The soil for the Miss Willmott’s ghost should be well drained, the plant does not tolerate waterlogging. A sandy loam with a moderate nitrogen content is ideal.


It is best to plant Eryngium giganteum as a solitary plant or in small groups. The planting distance between the individual plants is about 50 centimeters (20 in).


The Miss Willmott’s ghost reliably sows itself in a suitable location if you do not cut off the seed heads. Where it gets too much, it is better to chop off the small seedlings in the spring after sprouting, before they form stronger roots. If you want to sow seeds specific, you should keep in mind that Eryngium giganteum is a cold germ.

If you still want to sow, sandy soil with a temperature of around 20 ° C / 68 ° F is an advantage. If sowing takes place with the help of cultivation pots, these can be sown before mid-August and the plant can be put in the open even before winter begins.

Otherwise, try as followed:

  • Fill the seed tray with a peat-sand mixture
  • Mix seeds with bird sand
  • Sprinkle the seed mixture on the substrate
  • Do not cover with earth, as it needs light to germ
  • Water lightly
  • Place the seed tray in the vegetable compartment of the refrigerator

The vessel remains there for four weeks. Then it is placed in a partially shaded place, where temperatures are around 20 ° C / 68 ° F. It now takes about four weeks before the seeds start to germinate. The planter is now set up at a maximum temperature of 15 ° C / 59 ° F. After another month, the young plants are large enough to be pricked out.

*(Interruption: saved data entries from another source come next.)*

/-- A seal of one line of extent 0 by Dray 0, of a poisoned one, its release with and without a job that named it; TILE_RETIRE of the last
physical and logical tile, of the one past it, of a tile of another partition and of a tile that is retired. -/
theorem witness_ModelsAreSealedAndTilesRetired :
    (let pl := [word (2 ^ 60), word 0, word 64]
     let rel := [word (2 ^ 60 + 2 ^ 55), word 0, word 0]
     let bad : State := { base with poison := [0] }
     ready base 0x0030 1 (hd 3 0x30 1 3) pl = true ∧ (Instr.sealModel 1 (hd 3 0x30 1 3) pl).wellFormed = true ∧ bit (wd pl 0).toNat 55 = false ∧
     inPart (partOf base 1) 0 64 = true ∧ 0 + 64 ≤ umrEnd ∧ bit (partOf base 1).drayMask 0 = true ∧ (partOf base 1).job = none ∧
     tblGet? (partOf base 1).seals 0 = none ∧ ringInRange base 0 64 = false ∧ rangePoisoned base 0 64 = false ∧
     ready bad 0x0030 1 (hd 3 0x30 1 3) pl = true ∧ ringInRange bad 0 64 = false ∧ rangePoisoned bad 0 64 = true ∧
     ready base 0x0030 1 (hd 3 0x30 1 3) rel = true ∧ bit (wd rel 0).toNat 55 = true ∧ partExists base 1 = true ∧
     (let s := setJob 1 { id := 1, t0 := 0, sealSlot := some 0 } base
      ready s 0x0030 1 (hd 3 0x30 1 3) rel = true ∧ ((partOf s 1).job.map (·.sealSlot)) = some (some (wf (wd rel 0) 59 56)))) ∧
    (let s : State := { base with parts := [(0, { chan := 0, tiles := (543, 1) }), (1, { chan := 1, tiles := (0, 8) })],
                                  record := { base.record with buffered := [{ kind := 0, a := 575, b := 7 }] } }
     let pl := fun phys t : Nat => [word (phys * 2 ^ 59 + t * 2 ^ 49)]
     let ok := fun phys t => ready s 0x0040 0 (hd 3 0x40 1 1) (pl phys t) = true
     (Instr.tileRetire 0 (.go (hd 3 0x40 1 1) (pl 1 575))).wellFormed = true ∧ ok 1 575 ∧ bit (wd (pl 1 575) 0).toNat 59 = true ∧
     wf (wd (pl 1 575) 0) 58 49 = 575 ∧ ok 1 576 ∧ wf (wd (pl 1 576) 0) 58 49 = 576 ∧ ok 0 544 ∧ wf (wd (pl 0 544) 0) 58 49 = 544 ∧
     ok 0 8 ∧ tilePart s 8 ≠ some 0 ∧ ok 0 543 ∧ tilePart s 543 = some 0 ∧ (physOf s 543).isSome = true ∧ retired s 575 = true) := by decide +kernel

/-- Every page and the one past the last, of a partition that exists, of one whose job a reset ended and of one that never was; a clamp
report; and each kind of receipt, in and out of the log. -/
theorem witness_ReadsReturnWhatTheyName :
    (let pl := fun p g : Nat => [word (2 ^ 60 * p + g * 2 ^ 52)]
     let s : State := { base with lastJobs := [(14, { id := 1, t0 := 0 })] }
     let ok := fun p g => ready s 0x0050 0 (hd 3 0x50 1 1) (pl p g) = true ∧ wf (wd (pl p g) 0) 59 52 = g ∧ wf (wd (pl p g) 0) 63 60 = p
     (Instr.telemetryRead 0 (hd 3 0x50 1 1) (pl 0 0)).wellFormed = true ∧ ok 0 0 ∧ partExists s 0 = true ∧ ok 0 1 ∧ ok 0 2 ∧ ok 0 3 ∧ ok 0 4 ∧ ok 0 5 ∧
     ok 14 0 ∧ (tblGet? s.lastJobs 14).isSome = true ∧ ok 15 0 ∧ partExists s 15 = false ∧ tblGet? s.lastJobs 15 = none) ∧
    (ready base 0x0051 1 (hd 3 0x51 1 0) [] = true ∧ (Instr.clampReportRead 1 (hd 3 0x51 1 0) []).wellFormed = true) ∧
    (let s : State := { base with rcpt := { log := [(9, [1#8, 1#8])], next := 10, batches := [{ num := 2, first := 0, openedAt := 0, record := [1#8] }] } }
     let pl := fun k i : Nat => [word (2 ^ 60 + k * 2 ^ 58), word i, word 0]
     let ok := fun k i => ready s 0x0060 1 (hd 3 0x60 1 3) (pl k i) = true ∧ wf (wd (pl k i) 0) 59 58 = k
     (Instr.receiptFetch 1 (hd 3 0x60 1 3) (pl 1 9)).wellFormed = true ∧ inSafe s = false ∧ ok 0 0 ∧ (findReceipt s 1 0).isSome = true ∧
     ok 0 1 ∧ findReceipt s 1 1 = none ∧ ok 1 9 ∧ tblGet? s.rcpt.log 9 = some [1#8, 1#8] ∧ receiptPart [1#8, 1#8] = 1 ∧
     ok 1 10 ∧ tblGet? s.rcpt.log 10 = none ∧ ok 2 2 ∧ (s.rcpt.batches.find? (fun b => b.num == 2 && !b.record.isEmpty)).isSome = true ∧
     ok 2 3 ∧ (s.rcpt.batches.find? (fun b => b.num == 3 && !b.record.isEmpty)).isNone = true ∧ ok 3 0) := by decide +kernel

Water regularly and let the soil dry from time to time.


There is no need to apply fertilizer.

Care / Pruning

The Miss Willmott’s ghost needs little maintenance. Withered specimen are not cut back until spring, as the seed heads give the bed some structure over the winter. With a little luck, the plants will sprout again. When approaching the plant, it is best to always do this with sturdy gloves. Rose garden gloves with long cuffs are well suited. This prevents injuries from the prickly leaves and seed heads.

Diseases and pests

The robust perennial has no pests or plant diseases worth mentioning that need to be looked out for. Due to their coarse foliage, snails find no taste in it.


Miss Willmott’s ghost is hardy and does not need special winter protection.

Use in the garden

Miss Willmott’s ghost is particularly suitable for sunny steppe and gravel beds in connection with stones and other perennials for open spaces such as yarrow or dense blazing star.